Stored data entries:
+++++

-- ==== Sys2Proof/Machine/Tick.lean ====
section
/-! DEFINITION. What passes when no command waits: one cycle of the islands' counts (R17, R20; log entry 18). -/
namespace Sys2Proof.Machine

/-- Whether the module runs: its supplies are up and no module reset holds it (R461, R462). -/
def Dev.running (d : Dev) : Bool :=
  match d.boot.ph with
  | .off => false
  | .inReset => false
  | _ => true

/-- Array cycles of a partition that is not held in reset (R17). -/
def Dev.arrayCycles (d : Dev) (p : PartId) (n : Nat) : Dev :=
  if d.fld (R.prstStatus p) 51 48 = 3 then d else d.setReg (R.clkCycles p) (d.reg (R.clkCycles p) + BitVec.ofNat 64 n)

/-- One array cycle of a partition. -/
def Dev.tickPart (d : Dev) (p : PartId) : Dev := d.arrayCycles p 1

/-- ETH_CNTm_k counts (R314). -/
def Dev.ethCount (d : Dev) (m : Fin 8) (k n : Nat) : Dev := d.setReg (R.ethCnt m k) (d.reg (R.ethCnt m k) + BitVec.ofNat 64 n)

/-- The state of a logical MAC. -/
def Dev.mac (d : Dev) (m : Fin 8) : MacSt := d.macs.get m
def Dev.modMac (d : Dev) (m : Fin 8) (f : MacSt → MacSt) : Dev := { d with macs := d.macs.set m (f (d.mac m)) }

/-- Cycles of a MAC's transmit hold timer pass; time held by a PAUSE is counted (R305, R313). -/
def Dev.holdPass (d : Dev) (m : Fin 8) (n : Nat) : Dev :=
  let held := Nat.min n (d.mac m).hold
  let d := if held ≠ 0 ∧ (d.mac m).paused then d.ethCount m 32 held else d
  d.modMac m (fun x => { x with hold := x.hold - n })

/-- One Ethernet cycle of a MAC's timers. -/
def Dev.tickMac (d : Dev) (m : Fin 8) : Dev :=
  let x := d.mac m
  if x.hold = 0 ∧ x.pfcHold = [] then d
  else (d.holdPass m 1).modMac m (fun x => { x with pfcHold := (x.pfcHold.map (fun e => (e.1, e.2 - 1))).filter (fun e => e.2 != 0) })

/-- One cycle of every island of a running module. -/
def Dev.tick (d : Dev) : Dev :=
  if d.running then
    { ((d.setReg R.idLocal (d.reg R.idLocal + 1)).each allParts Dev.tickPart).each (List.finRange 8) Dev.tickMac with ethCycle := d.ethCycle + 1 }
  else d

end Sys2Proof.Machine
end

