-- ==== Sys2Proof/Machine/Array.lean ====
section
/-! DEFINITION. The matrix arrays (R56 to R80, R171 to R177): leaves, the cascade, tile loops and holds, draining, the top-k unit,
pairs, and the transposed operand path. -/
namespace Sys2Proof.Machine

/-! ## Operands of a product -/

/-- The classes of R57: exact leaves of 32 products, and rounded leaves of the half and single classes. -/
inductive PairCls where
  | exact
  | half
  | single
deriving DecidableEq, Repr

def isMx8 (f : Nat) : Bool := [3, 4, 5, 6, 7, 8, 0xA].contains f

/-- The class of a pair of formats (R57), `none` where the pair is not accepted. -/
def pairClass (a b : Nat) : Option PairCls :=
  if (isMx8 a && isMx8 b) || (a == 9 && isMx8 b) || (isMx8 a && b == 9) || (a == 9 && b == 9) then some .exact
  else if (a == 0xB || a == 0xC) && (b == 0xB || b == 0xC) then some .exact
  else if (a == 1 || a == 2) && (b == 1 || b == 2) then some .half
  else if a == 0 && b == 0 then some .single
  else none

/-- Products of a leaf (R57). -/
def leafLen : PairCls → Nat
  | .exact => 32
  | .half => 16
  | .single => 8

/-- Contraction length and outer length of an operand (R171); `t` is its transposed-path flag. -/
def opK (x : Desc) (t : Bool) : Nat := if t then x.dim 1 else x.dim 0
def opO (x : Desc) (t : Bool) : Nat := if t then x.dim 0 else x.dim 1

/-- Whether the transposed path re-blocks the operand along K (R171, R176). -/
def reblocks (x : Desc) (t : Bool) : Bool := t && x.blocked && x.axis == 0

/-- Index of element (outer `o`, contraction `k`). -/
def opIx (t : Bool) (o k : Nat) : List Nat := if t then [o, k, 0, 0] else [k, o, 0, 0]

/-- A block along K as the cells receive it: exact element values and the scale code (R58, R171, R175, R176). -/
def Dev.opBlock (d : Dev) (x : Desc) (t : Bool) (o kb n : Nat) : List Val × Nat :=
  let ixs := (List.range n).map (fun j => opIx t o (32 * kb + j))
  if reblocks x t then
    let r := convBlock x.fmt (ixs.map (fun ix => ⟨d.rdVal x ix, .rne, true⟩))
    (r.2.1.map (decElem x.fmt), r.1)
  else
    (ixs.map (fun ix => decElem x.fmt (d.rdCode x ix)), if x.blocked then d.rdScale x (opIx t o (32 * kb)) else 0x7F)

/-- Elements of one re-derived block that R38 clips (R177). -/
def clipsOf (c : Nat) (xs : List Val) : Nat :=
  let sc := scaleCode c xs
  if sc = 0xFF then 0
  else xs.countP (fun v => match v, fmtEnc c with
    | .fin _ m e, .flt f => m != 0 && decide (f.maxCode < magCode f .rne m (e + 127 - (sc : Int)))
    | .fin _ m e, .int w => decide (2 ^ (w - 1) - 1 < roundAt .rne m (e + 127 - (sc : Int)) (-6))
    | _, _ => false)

+++++

- **Instructions for the task**: Say how many lines of the data include the word "modMac". Nothing other than the number should be given.

- **Solution to this problem**: 3